──────── THE RECORDS

-- ==== Sys2Proof/Machine/Events.lean ====
section
/-!
DEFINITION. The commands of the event and interrupt controller (R422 to R437).
-/

namespace Sys2Proof.Machine
open Sys2Proof

/-- EDGE: an edge on a source; a shared CORE source names the core whose INT_STATUS bit rose. -/
def execEdge (n : Fin 512) (core : Fin 26) (s : State) : Host.Outcome State Fault Refusal :=
  s.onDev (fun d =>
    if !realSource n then d
    else match coreSource n with
      | some (z, ev) =>
        let pg := Rg.pageOf (Rg.baseCORE (32 * z + core.val))
        edgeOn (noteCore (modPage d pg (fun p => { p with intStatus := p.intStatus ||| BitVec.ofNat 32 (2 ^ ev) })) n core true) n
      | none => edgeOn d n)

/-- SELECT: one MC cycle of the controller. -/
def execSelect (s : State) : Host.Outcome State Fault Refusal :=
  s.onDev (fun d => watchAlarm ([1, 2, 3, 4, 5, 6].foldl selectFor d))

/-- Address of CLAIM_t. -/
def claimAddr (t : Nat) : Nat := Rg.CLAIM_1 + 8 * (t - 1)
/-- Address of COMPLETE_t. -/
def completeAddr (t : Nat) : Nat := Rg.COMPLETE_1 + 8 * (t - 1)
/-- A target with a CLAIM register. -/
def claimTarget (t : Nat) : Bool := t == 1 || t == 2 || t == 4 || t == 5 || t == 6

/-- A read that the page answers: it exists, is reached and is READY. -/
def answers (d : Dev) (a : Nat) (m : Master) : Bool :=
  (pageId (Rg.pageOf a)).isSome && reaches d (Rg.pageOf a) m && (page d (Rg.pageOf a)).ready

/-- CLAIM: every master that reads in the cycle receives the same word; the source is claimed once. -/
def claimBy (d : Dev) (t : Nat) (ms : List Master) : Dev :=
  let a := claimAddr t
  let d := wakePage d
  let w := match selected d t with | some n => claimWord d n | none => 0
  let sel := selected d t
  let d := ms.foldl (fun d m => guardRead d a m (fun d => give d m w)) d
  if ms.any (answers d a) then (match sel with | some n => watchAlarm (claimSrc d n t) | none => d) else d

def execClaim (t : Fin 8) (ms : List Master) (s : State) : Host.Outcome State Fault Refusal :=
  s.onDev (fun d => if claimTarget t then claimBy d t ms else d)

/-- COMPLETE of target `t`. -/
def completeSrc (d : Dev) (t : Nat) (v : W32) : Dev :=
  let id := v.toNat % 1024
  let s := src d (id - 1)
  if id != 0 && id ≤ 512 && s.active && s.target == t then endActive d (id - 1)
  else raise (wr d Rg.IC_ERR (rd d Rg.IC_ERR ||| 1)) (Rg.pageOf Rg.baseIC) 0

def execComplete (t : Fin 8) (m : Master) (v : W32) (s : State) : Host.Outcome State Fault Refusal :=
  s.onDev (fun d => if t.val == 0 || t.val == 7 then d else guardWrite d (completeAddr t) m (fun d => completeSrc d t v))

/-- LATCHED_EDGE: the first MC cycle after the clock restarts. -/
def execLatchedEdge (n : Fin 512) (s : State) : Host.Outcome State Fault Refusal :=
  s.onDev (fun d =>
    if (src d n).latch && treeRuns d 2 then
      coalesce (modSrc d n (fun s => { s with latch := false, pending := true, merged := true, count := satInc8 s.count })) n true
    else d)

/-- COALESCE_RELEASE: the group's count or time threshold is reached. -/
def execCoalesceRelease (g : Fin 64) (s : State) : Host.Outcome State Fault Refusal :=
  s.onDev (fun d =>
    let c := rf d (Rg.IC_GROUP g) Fl.IC_GROUP_COUNT
    if (c != 0 && c ≤ (coGroup d g).edges) || groupTimedOut d g then releaseGroup d g else d)

/-- GROUP_RELEASE: bit i releases group i, or 32 + i. -/
def groupRelease (d : Dev) (hi : Bool) (v : W32) : Dev :=
  (bitsOf v.toNat 32).foldl (fun d i => releaseGroup d (i + 32 * b2n hi)) d
def execGroupRelease (m : Master) (hi : Bool) (v : W32) (s : State) : Host.Outcome State Fault Refusal :=
  s.onDev (fun d => guardWrite d (if hi then Rg.GROUP_RELEASE_HI else Rg.GROUP_RELEASE_LO) m (fun d => groupRelease d hi v))

/-! ## Timebase alarms (R435) -/

def alarmTime (d : Dev) (a : Nat) : Nat := rd64 d (Rg.ALARM_TIME_LO a) (Rg.ALARM_TIME_HI a)
def alarmDue (d : Dev) (a : Nat) : Bool := alarmTime d a ≤ nowNs d
/-- The alarm fires: it re-arms by its period, or disarms. -/
def alarmFires (d : Dev) (a : Nat) : Dev :=
  let p := (rd d (Rg.ALARM_PERIOD_NS a)).toNat
  let d := raise d (Rg.pageOf Rg.baseIC + 1) a
  if p != 0 then wf (wr64 d (Rg.ALARM_TIME_LO a) (Rg.ALARM_TIME_HI a) (alarmTime d a + p)) (Rg.ALARM_CTRL a) Fl.ALARM_CTRL_ARM 1
  else wf d (Rg.ALARM_CTRL a) Fl.ALARM_CTRL_ARM 0

def execAlarmFire (a : Fin 16) (s : State) : Host.Outcome State Fault Refusal :=
  s.onDev (fun d => if rb d (Rg.ALARM_CTRL a) Fl.ALARM_CTRL_ARM && alarmDue d a then alarmFires d a else d)

/-- ARM: already due, it fires at once and sets LATE. -/
def alarmArm (d : Dev) (a : Nat) : Dev :=
  if alarmDue d a then alarmFires (wf d (Rg.ALARM_CTRL a) Fl.ALARM_CTRL_LATE 1) a else wf d (Rg.ALARM_CTRL a) Fl.ALARM_CTRL_ARM 1
def execAlarmArm (a : Fin 16) (m : Master) (s : State) : Host.Outcome State Fault Refusal :=
  s.onDev (fun d => guardWrite d (Rg.ALARM_CTRL a) m (fun d => alarmArm d a))

/-- A write of a time clears ARM. -/
def alarmTimeWrite (d : Dev) (a : Nat) (hi : Bool) (v : W32) : Dev :=
  wf (wr d (if hi then Rg.ALARM_TIME_HI a else Rg.ALARM_TIME_LO a) v) (Rg.ALARM_CTRL a) Fl.ALARM_CTRL_ARM 0
def execAlarmTimeWrite (a : Fin 16) (m : Master) (hi : Bool) (v : W32) (s : State) : Host.Outcome State Fault Refusal :=
  s.onDev (fun d => guardWrite d (if hi then Rg.ALARM_TIME_HI a else Rg.ALARM_TIME_LO a) m (fun d => alarmTimeWrite d a hi v))

/-! ## SRC_STATE (R437) -/

def srcClear (d : Dev) (n : Nat) : Dev :=
  watchAlarm (modSrc d n (fun s => { s with pending := false, count := 0, merged := false, held := false, released := false, requested := false }))
def execSrcClear (n : Fin 512) (m : Master) (s : State) : Host.Outcome State Fault Refusal :=
  s.onDev (fun d => guardWrite d (Rg.SRC_STATE n) m (fun d => srcClear d n))

def forceComplete (d : Dev) (n : Nat) : Dev := if (src d n).active then endActive d n else d
def execForceComplete (n : Fin 512) (m : Master) (s : State) : Host.Outcome State Fault Refusal :=
  s.onDev (fun d => guardWrite d (Rg.SRC_STATE n) m (fun d => forceComplete d n))

end Sys2Proof.Machine
end

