/-! ## Writes of one cycle (R53) -/

/-- A write of a cycle: its master, the address of its first byte, its bytes and their value. -/
structure CycW where
  m : Master
  addr : Nat
  n : Nat
  x : Nat
  deriving DecidableEq, Repr

/-- A write that is refused, or that no page takes. -/
def refusedWrite (d : Dev) (w : CycW) : Bool :=
  match pageFor d w.addr w.m with
  | none => true
  | some p => inWindow d w.addr w.m || (writeFails d p w.addr w.n w.m).isSome
/-- The write of the master that comes first in the order of R53. Among the firmware's cores, of which the rule says nothing, the lower one
precedes (DESIGN CHOICE, log 225). -/
def firstMaster (l : List CycW) : Option CycW := leastBy (fun w => masterKey w.m) l
/-- CONFLICT, by a discarded write at address `a`, with the winner and the discarded masters. -/
def conflict (d : Dev) (a : Nat) (m : Master) (losers : List Master) : Dev :=
  let d := pageErr d (a / 0x1000) 6 (a % 0x1000) true m
  modPage d (a / 0x1000) (fun s => { s with info := s.info ||| BitVec.ofNat 32 (ofBits (losers.map (fun l => 20 + masterCode l))) })

/-- Writes of several masters that reach one register in a cycle: those refused end there, one of the others takes effect, as a whole. The
offset recorded is that of the discarded write that comes first in the order of R53 (DESIGN CHOICE, log 225). -/
def cycleWrite (mem : Memory) (d : Dev) (ws : List CycW) : Memory × Dev :=
  let d := wakePage d
  let bad := ws.filter (refusedWrite d)
  let ok := ws.filter (fun w => !refusedWrite d w)
  let (mem, d) := bad.foldl (fun (s : Memory × Dev) w => regWrite s.1 s.2 w.addr w.n w.x w.m) (mem, d)
  match firstMaster ok with
  | none => (mem, d)
  | some w =>
    let (mem, d) := regWrite mem d w.addr w.n w.x w.m
    let losers := ok.filter (fun x => x.m != w.m)
    (mem, match firstMaster losers with
      | none => d
      | some l => conflict d l.addr w.m (losers.map (·.m)))

/-- REGISTER_WRITE: the writes of a cycle to one register, each from its own byte on; a 64-bit write is two 32-bit writes, the lower
address first (R50). -/
def execRegisterWrite (addr : BitVec 26) (ws : List Write) (s : State) : Host.Outcome State Fault Refusal :=
  s.onMemF (fun mem d =>
    let a := addr.toNat
    let (mem, d) := cycleWrite mem d (ws.map (fun w => ⟨w.m, a + w.off, min 4 w.nbytes, w.v.toNat % 2 ^ 32⟩))
    let high := ws.filter (fun w => 4 < w.nbytes)
    if high.isEmpty then (mem, d)
    else cycleWrite mem d (high.map (fun w => ⟨w.m, a + w.off + 4, min 4 (w.nbytes - 4), w.v.toNat / 2 ^ 32⟩)))

/-- UNIMPLEMENTED_PAGE_ACCESS. -/
def execUnimplementedPageAccess (addr : BitVec 26) (m : Master) (write : Bool) (s : State) : Host.Outcome State Fault Refusal :=
  s.onDev (fun d =>
    let a := addr.toNat
    if (pageFor d a m).isSome || inWindow d a m then d
    else if write then unimpl d a true m else give (unimpl d a false m) m 0xFFFFFFFF)

/-! ## Reads with an effect (R51, R53) -/

/-- The address is the low half of a 64-bit counter. -/
def counterLow (d : Dev) (a : Nat) : Bool :=
  match windowZone a with
  | some z =>
    let w := a - (0x1200000 + 0x400000 * z)
    let o := w % 0x1000
    a % 4 == 0 && ((w < 0x100000 && w % 8 == 0) ||
      (0x100000 ≤ w && w < 0x11A000 && ((o < 0x50 && o % 8 == 0) ||
        ((o == 0x80 || o == 0x88) && rb d (Rg.TEL_PMC_SEL z (4 * ((w - 0x100000) / 0x1000) + (o - 0x80) / 4 + 1)) Fl.TEL_PMC_SEL_CHAIN))))
  | none => match pageId (a / 0x1000) with
    | some p => 0x40 ≤ a % 0x1000 && ctrAt p (a % 0x1000) == some (a % 0x1000)
    | none => false
def execCounterLoRead (addr : BitVec 26) (m : Master) (s : State) : Host.Outcome State Fault Refusal :=
  s.onDevF (fun d =>
    if counterLow d addr.toNat then
      let (v, d) := regRead d addr.toNat m
      give d m v
    else d)

/-- A read of at most 4 bytes from address `a` (R46 to R48, R52): a narrow read of a register with side effects gives its data without the
effect and sets NARROW. -/
def readPart (d : Dev) (a n : Nat) (m : Master) : Nat × Dev :=
  let d := wakePage d
  let pg := a / 0x1000
  let off := a % 0x1000 / 4 * 4
  let bytes (v : W32) : Nat := v.toNat / 2 ^ (8 * (a % 4)) % 2 ^ (8 * n)
  let whole (b : Nat) : Nat × Dev := let (v, d) := regRead d b m; (v.toNat % 2 ^ (8 * n), d)
  if (n == 4 && a % 4 == 0) || 4 < a % 4 + n then whole a
  else match pageFor d a m with
    | none => if inWindow d a m then let (v, d) := regRead d (a / 4 * 4) m; (bytes v, d) else whole a
    | some p =>
      if isHole d pg p off then let (v, d) := readErr d pg 2 (a % 0x1000) m 0; (v.toNat, d)
      else if sideReg p off then (bytes (regRead d (a / 4 * 4) m).1, pageErr d pg 0 (a % 0x1000) false m)
      else let (v, d) := regRead d (a / 4 * 4) m; (bytes v, d)
/-- A read of up to 8 bytes: a 64-bit read is two reads, the lower address first (R50). -/
def readBytes (d : Dev) (a n : Nat) (m : Master) : W64 × Dev :=
  let (lo, d) := readPart d a (min 4 n) m
  if n ≤ 4 then (BitVec.ofNat 64 lo, d)
  else
    let (hi, d) := readPart d (a + 4) (min 4 (n - 4)) m
    (BitVec.ofNat 64 (lo + hi * 2 ^ 32), d)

────────────────

Lines with the string "completeSrc" in the data above: say how many there are, giving the number alone.

2